Ex-diretor do Instituto Nacional de Pesquisas Espaciais (Inpe), o físico Ricardo Galvão criticou ontem o “negacionismo” de dados científicos, ao participar do Ciclo de Conferências Tempos Presentes, na 28ª Semana do Conhecimento UFMG 2019, que vai até sexta. Ricardo foi exonerado no auge das queimadas na Amazônia, quando dados do Inpe foram contestados publicamente pelo presidente Jair Bolsonaro. Pesquisador do Instituto de Física da USP, ex-presidente da Sociedade Brasileira de Física e integrante da Academia Brasileira de Ciência, com doutorado no Instituto de Tecnologia de Massachusetts (MIT), Ricardo é um dos cientistas brasileiros mais respeitados na comunidade internacional. A palestra, que se baseou na demonstração técnica sobre o monitoramento de dois biomas brasileiro (cerrado e amazônia), tornou-se também ato em defesa da ciência, cujos resultados têm sido colocados em xeque por parcela da sociedade brasileira.
O tema da semana “Educação de qualidade para o desenvolvimento sustentável” está em sintonia com a Semana Nacional de Ciência e Tecnologia, cuja discussão é bioeconomia, diversidade, riqueza e desenvolvimento sustentável. Ricardo Galvão relatou que o pior dia de seus 48 anos como pesquisador foi quando soube, pela imprensa, que os dados produzidos pelo Inpe haviam sido contestados pelo presidente da República. Ele destaca que ele e a família têm passado por momentos difíceis desde então, mas que percebe reconhecimento na sociedade quanto à importância do trabalho feito, quando esteve à frente do Inpe, para a defesa da Amazônia.
O pesquisador considera que o negacionismo, termo que usa para definir a negação de dados científicos e da própria ciência, é pior do que o obscurantismo da Idade Média. “O governo não é muito uniforme, principalmente em relação às questões científicas. Há ministros que respeitam a ciência. No entanto, em um círculo em torno do presidente Bolsonaro, esse negacionismo da ciência persiste de maneira muito forte. Isso é muito preocupante. O descrédito que ele tem em relação à ciência e à comunidade científica me perturbaram muitíssimo”, afirma.
O pesquisador afirmou que o atual governo se incomoda com os resultados. “O desenvolvimento sustentável da Amazônia e o controle do meio ambiente, o governo sempre os considerou em oposição ao desenvolvimento econômico. Então, considera que ter atitudes fortes de controle ao desmatamento é contrário ao desenvolvimento econômico. Isso é uma visão rudimentar, muito primária”, avaliou.

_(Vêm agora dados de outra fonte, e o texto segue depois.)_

-- ==== Sys2Proof/Machine/TarnAcc.lean ====
section
/-! DEFINITION. Chapter 08: accumulator functions, division steps, and the MAC class. -/
namespace Sys2Proof.Machine

/-! ### Accumulator functions (08 R189) -/

/-- Which fields a function uses: a field it does not use is reserved, S included. `dr` is the width of DR in bits. -/
structure AccUse where
  s  : Bool := false
  ad : Bool := false
  as_ : Bool := false
  dr : Nat := 0

/-- Whether a field of the word is not as the function asks; `imm` says what IMM must satisfy. (DEDUCED, log entry 90.) -/
def accBad (a : AccArgs) (u : AccUse) (imm : Bool) : Bool :=
  (!u.s && a.s) || (!u.ad && a.ad != 0) || (!u.as_ && a.as_ != 0) || decide (2 ^ u.dr ≤ a.dr.toNat) || !imm

/-- A function of the class. -/
def acc (a : AccArgs) (u : AccUse) (imm extra : Bool) (f : Core → Except Exc Eff) (s : State) : State :=
  issue a.core (accBad a u imm || extra) .any (fun _ c => f c) s

/-- An exact 40-bit result into AD, with Z, N, V, AV and SAT. -/
def accWrite (a : AccArgs) (v : Int) (c : Core) : Except Exc Eff :=
  let (x, w, k) := narrow a.s 40 32 v
  let lane := a.ad.toNat % 4
  match ovf c (if w then 2 ^ lane else 0) with
  | some e => .error e
  | none =>
    let c := ((c.setA a.ad.toNat (BitVec.ofInt 40 x)).setZN (x == 0) (decide (x < 0))).setV w k
    .ok { core := if w then c.setFlag (6 + lane) true else c }

/-- The accumulator AD named, and the source's value. -/
def srcA (a : AccArgs) (c : Core) : Int := (c.an a.as_.toNat).toInt
def dstA (a : AccArgs) (c : Core) : Int := (c.an a.ad.toNat).toInt

/-- The field of `w` bits at the top of a value of which `sh` bits are rounded away, convergently (07 R164). -/
def extract (s : Bool) (sh w : Nat) (v : Int) : Int × Bool × Bool :=
  narrow s w w (divEvenI v (2 ^ sh))

def execTAclr (a : AccArgs) (s : State) : Host.Outcome State Fault Refusal :=
  run s (acc a { ad := true } (a.imm == 0) false (fun c => .ok { core := c.setA a.ad.toNat 0 }))
def execTAclrv (a : AccArgs) (s : State) : Host.Outcome State Fault Refusal :=
  run s (acc a { ad := true } (a.imm == 0) (a.ad != 0 && a.ad != 4) (fun c => .ok { core := (List.range 4).foldl (fun c i => c.setA (a.ad.toNat + i) 0) c }))
def execTAmov (a : AccArgs) (s : State) : Host.Outcome State Fault Refusal :=
  run s (acc a { ad := true, as_ := true } (a.imm == 0) false (fun c => .ok { core := c.setA a.ad.toNat (c.an a.as_.toNat) }))
def execTAadd (a : AccArgs) (s : State) : Host.Outcome State Fault Refusal :=
  run s (acc a { s := true, ad := true, as_ := true } (a.imm == 0) false (fun c => accWrite a (dstA a c + srcA a c) c))
def execTAsub (a : AccArgs) (s : State) : Host.Outcome State Fault Refusal :=
  run s (acc a { s := true, ad := true, as_ := true } (a.imm == 0) false (fun c => accWrite a (dstA a c - srcA a c) c))
def execTAneg (a : AccArgs) (s : State) : Host.Outcome State Fault Refusal :=
  run s (acc a { s := true, ad := true, as_ := true } (a.imm == 0) false (fun c => accWrite a (-srcA a c) c))
def execTAabs (a : AccArgs) (s : State) : Host.Outcome State Fault Refusal :=
  run s (acc a { s := true, ad := true, as_ := true } (a.imm == 0) false (fun c => accWrite a (srcA a c).natAbs c))

/-- ASH: left by IMM[5:0] if positive, arithmetically right by its magnitude if negative. -/
def execTAsh (a : AccArgs) (s : State) : Host.Outcome State Fault Refusal :=
  let n := sext 6 (a.imm.toNat % 64)
  run s (acc a { s := true, ad := true, as_ := true } (decide (a.imm.toNat < 64)) false (fun c =>
    accWrite a (if 0 ≤ n then srcA a c * (2 ^ n.toNat : Nat) else srcA a c / (2 ^ n.natAbs : Nat)) c))

def execTExt (a : AccArgs) (s : State) : Host.Outcome State Fault Refusal :=
  run s (acc a { s := true, as_ := true, dr := 4 } (a.imm == 0) false (fun c =>
    let (v, w, k) := extract a.s 16 16 (srcA a c)
    match ovf c (b2n w) with
    | some e => .error e
    | none => .ok { core := ((c.setD a.dr.toNat (BitVec.ofInt 16 v)).setZN (v == 0) (decide (v < 0))).setV w k }))

def execTExtv (a : AccArgs) (s : State) : Host.Outcome State Fault Refusal :=
  run s (acc a { s := true, as_ := true, dr := 2 } (a.imm == 0) (a.as_ != 0 && a.as_ != 4) (fun c =>
    let rs := (List.range 4).map (fun i => extract a.s 16 16 (c.an (a.as_.toNat + i)).toInt)
    let mask := (List.range 4).foldl (fun m i => m + 2 ^ i * b2n ((rs.getD i (0, false, false)).2.1)) 0
    match ovf c mask with
    | some e => .error e
    | none => .ok { core := (c.setLanes a.dr.toNat (rs.map (fun r => BitVec.ofInt 16 r.1))).setV (mask != 0) (rs.any (·.2.2)) }))

def execTExtw (a : AccArgs) (s : State) : Host.Outcome State Fault Refusal :=
  run s (acc a { s := true, as_ := true, dr := 3 } (a.imm == 0) (a.as_.toNat % 2 != 0) (fun c =>
    let (v, w, k) := extract a.s 32 32 (c.wideA (a.as_.toNat / 2)).toInt
    match ovf c (b2n w) with
    | some e => .error e
    | none => .ok { core := ((c.setPair a.dr.toNat (BitVec.ofInt 32 v)).setZN (v == 0) (decide (v < 0))).setV w k }))

def execTMval (a : AccArgs) (s : State) : Host.Outcome State Fault Refusal :=
  run s (acc a { as_ := true, dr := 3 } (a.imm == 0) false (fun c => .ok { core := c.setPair a.dr.toNat ((c.an a.as_.toNat).setWidth 32) }))
def execTMvag (a : AccArgs) (s : State) : Host.Outcome State Fault Refusal :=
  run s (acc a { as_ := true, dr := 4 } (a.imm == 0) false (fun c => .ok { core := c.setD a.dr.toNat (((c.an a.as_.toNat).extractLsb' 32 8).signExtend 16) }))
def execTMvda (a : AccArgs) (s : State) : Host.Outcome State Fault Refusal :=
  run s (acc a { ad := true, dr := 3 } (a.imm == 0) false (fun c => .ok { core := c.setA a.ad.toNat ((c.pair a.dr.toNat).signExtend 40) }))
def execTMvga (a : AccArgs) (s : State) : Host.Outcome State Fault Refusal :=
  run s (acc a { ad := true, dr := 4 } (a.imm == 0) false (fun c =>
    .ok { core := c.setA a.ad.toNat ((c.dn a.dr.toNat).extractLsb' 0 8 ++ (c.an a.ad.toNat).extractLsb' 0 32) }))
def execTDeph (a : AccArgs) (s : State) : Host.Outcome State Fault Refusal :=
  run s (acc a { ad := true, dr := 4 } (a.imm == 0) false (fun c =>
    .ok { core := c.setA a.ad.toNat ((c.dn a.dr.toNat).signExtend 24 ++ (0 : BitVec 16)) }))

/-! ### Division step (08 R190) -/

/-- One step of division on an accumulator: r is A[39:16], q is A[15:0]. The new accumulator and carry. -/
def divStep (a : BitVec 40) (dv : W16) (f l carry : Bool) : BitVec 40 × Bool :=
  let r0 : BitVec 24 := a.extractLsb' 16 24
  let q0 : BitVec 16 := a.extractLsb' 0 16
  let dv24 : BitVec 24 := dv.setWidth 24
  let r := 2#24 * r0 + (if q0.msb then 1 else 0)
  let q := q0 <<< 1
  let r := if f || carry then r - dv24 else r + dv24
  let pos := !r.msb
  let q := if pos then q + 1 else q
  let r := if l && !pos then r + dv24 else r
  (r ++ q, pos)

def execTDivs (core : Nat) (f l : Bool) (a : BitVec 3) (dv : BitVec 4) (rsv : BitVec 17) (s : State) : Host.Outcome State Fault Refusal :=
  run s (issue core (rsv != 0) .any (fun _ c =>
    let (x, carry) := divStep (c.an a.toNat) (c.dn dv.toNat) f l (c.flag 2)
    .ok { core := (c.setA a.toNat x).setFlag 2 carry }))

/-! ### The MAC class (07 R162, R163; 08 R184, R185) -/

/-- What the class does with the product: added, subtracted, in place, negated in place. -/
inductive MacFn where
  | mac | msu | mpy | mpyn
  deriving DecidableEq, Repr

/-- The exact new value of an accumulator. -/
def MacFn.value (f : MacFn) (old prod : Int) : Int :=
  match f with
  | .mac => old + prod
  | .msu => old - prod
  | .mpy => prod
  | .mpyn => -prod

/-- The arithmetic of a MAC-class instruction: the core after it, or OVF. -/
def macArith (f : MacFn) (a : MacArgs) (c : Core) : Except Exc Core :=
  let sh : Int := if c.frac then 2 else 1
  if c.wide then
    let k := a.acc.toNat
    let x := (c.pair (2 * a.x.toNat)).toInt
    let y := (c.pair (2 * a.y.toNat)).toInt
    let (v, w, sat) := narrow a.s 80 64 (f.value (c.wideA k).toInt (x * y * sh))
    match ovf c (if w then 2 ^ k else 0) with
    | some e => .error e
    | none =>
      let c := (c.setWideA k (BitVec.ofInt 80 v)).setV w sat
      .ok (if w then c.setFlag (6 + k) true else c)
  else
    let h := a.acc.toNat % 2
    let ys := c.lanes a.y.toNat
    let rs := (List.range 4).map (fun i =>
      let x := (c.dn (4 * a.x.toNat + i)).toInt
      let y := (ys.getD (if a.b then 0 else i) 0).toInt
      narrow a.s 40 32 (f.value (c.an (4 * h + i)).toInt (x * y * sh)))
    let lane := fun (i : Nat) => rs.getD i (0, false, false)
    let mask := (List.range 4).foldl (fun m i => m + 2 ^ i * b2n (lane i).2.1) 0
    match ovf c mask with
    | some e => .error e
    | none =>
      let c := (List.range 4).foldl (fun (c : Core) i =>
        let c := c.setA (4 * h + i) (BitVec.ofInt 40 (lane i).1)
        if (lane i).2.1 then c.setFlag (6 + i) true else c) c
      .ok (c.setV (mask != 0) (rs.any (·.2.2)))

/-- A slot's pointer after its access. -/
def slotModify (c : Core) (mode : BitVec 2) (k : Nat) : Core :=
  match mode.toNat with
  | 1 => c.postModify k 4
  | 2 => c.postModify k (-4)
  | 3 => c.postModify k (c.areg (8 + k)).toInt
  | _ => c

/-- A MAC-class instruction: the addresses of both slots are checked first, operands and stored data are read, loads write, pointers
move. -/
def macClass (f : MacFn) (a : MacArgs) (s : State) : State :=
  let (p1, p2) := (a.p1.toNat, a.p2.toNat)
  let (u1, u2) := (a.m1 != 0, a.m2 != 0)
  let load2 := u2 && !a.t2
  issue a.core (a.rsv != 0 || (u1 && u2 && p1 == p2) || (u1 && load2 && a.r1 == a.r2)) .any (fun s c =>
    let a1 := (c.areg p1).toNat
    let a2 := (c.areg p2).toNat
    let fault := (if u1 then c.accessFault a1 4 else none).or (if u2 then c.accessFault a2 4 else none)
    match fault with
    | some e => .error e
    | none => do
      let w1 ← if u1 then loadWords s a.core a1 4 else .ok []
      let w2 ← if load2 then loadWords s a.core a2 4 else .ok []
      let data := c.lanes a.r2.toNat
      let forced := max (if u1 then forcedBy c.stores a1 4 else 0) (if load2 then forcedBy c.stores a2 4 else 0)
      let c ← macArith f a c
      let c := if u1 then c.setLanes a.r1.toNat w1 else c
      let c := if load2 then c.setLanes a.r2.toNat w2 else c
      let c := slotModify (slotModify c a.m1 p1) a.m2 p2
      let c := if u2 && a.t2 then { c with stores := c.stores ++ [(a2, data)] } else c
      .ok { core := c, used := b2n u1 + b2n u2, forced := forced }) s

def execTMac (a : MacArgs) (s : State) : Host.Outcome State Fault Refusal := run s (macClass .mac a)
def execTMsu (a : MacArgs) (s : State) : Host.Outcome State Fault Refusal := run s (macClass .msu a)
def execTMpy (a : MacArgs) (s : State) : Host.Outcome State Fault Refusal := run s (macClass .mpy a)
def execTMpyn (a : MacArgs) (s : State) : Host.Outcome State Fault Refusal := run s (macClass .mpyn a)

end Sys2Proof.Machine
end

O pesquisador fez questão de destacar que os incêndios na Amazônia não são espontâneos, por se tratar de uma floresta úmida. “A principal razão das queimadas na Amazônia é o desmatamento. As pessoas queimam para limpar a área, para tirar a madeira que já foi cortada e tornar o terreno limpo para vender. A maior parte é de desmatamento ilegal”, diz. Para o pesquisador, o combate do desmatamento enfrenta ainda a falta de estrutura, pois o Ibama, sustenta, foi totalmente desarticulado.
Durante a palestra, Ricardo Galvão dimensionou a importância do Inpe, que tem projeção internacional, com parceria com outros centros de pesquisa, como a Nasa, nos Estados Unidos. O pesquisador ainda afirmou que a ciência deve estar acima de questões políticas e partidárias, e demonstrou que, na série histórica do Inpe, houve registros de picos de desmatamento em diferentes governos: em 1996 no governo de Fernando Henrique Cardoso, e também durante o governo de Luiz Inácio Lula da Silva.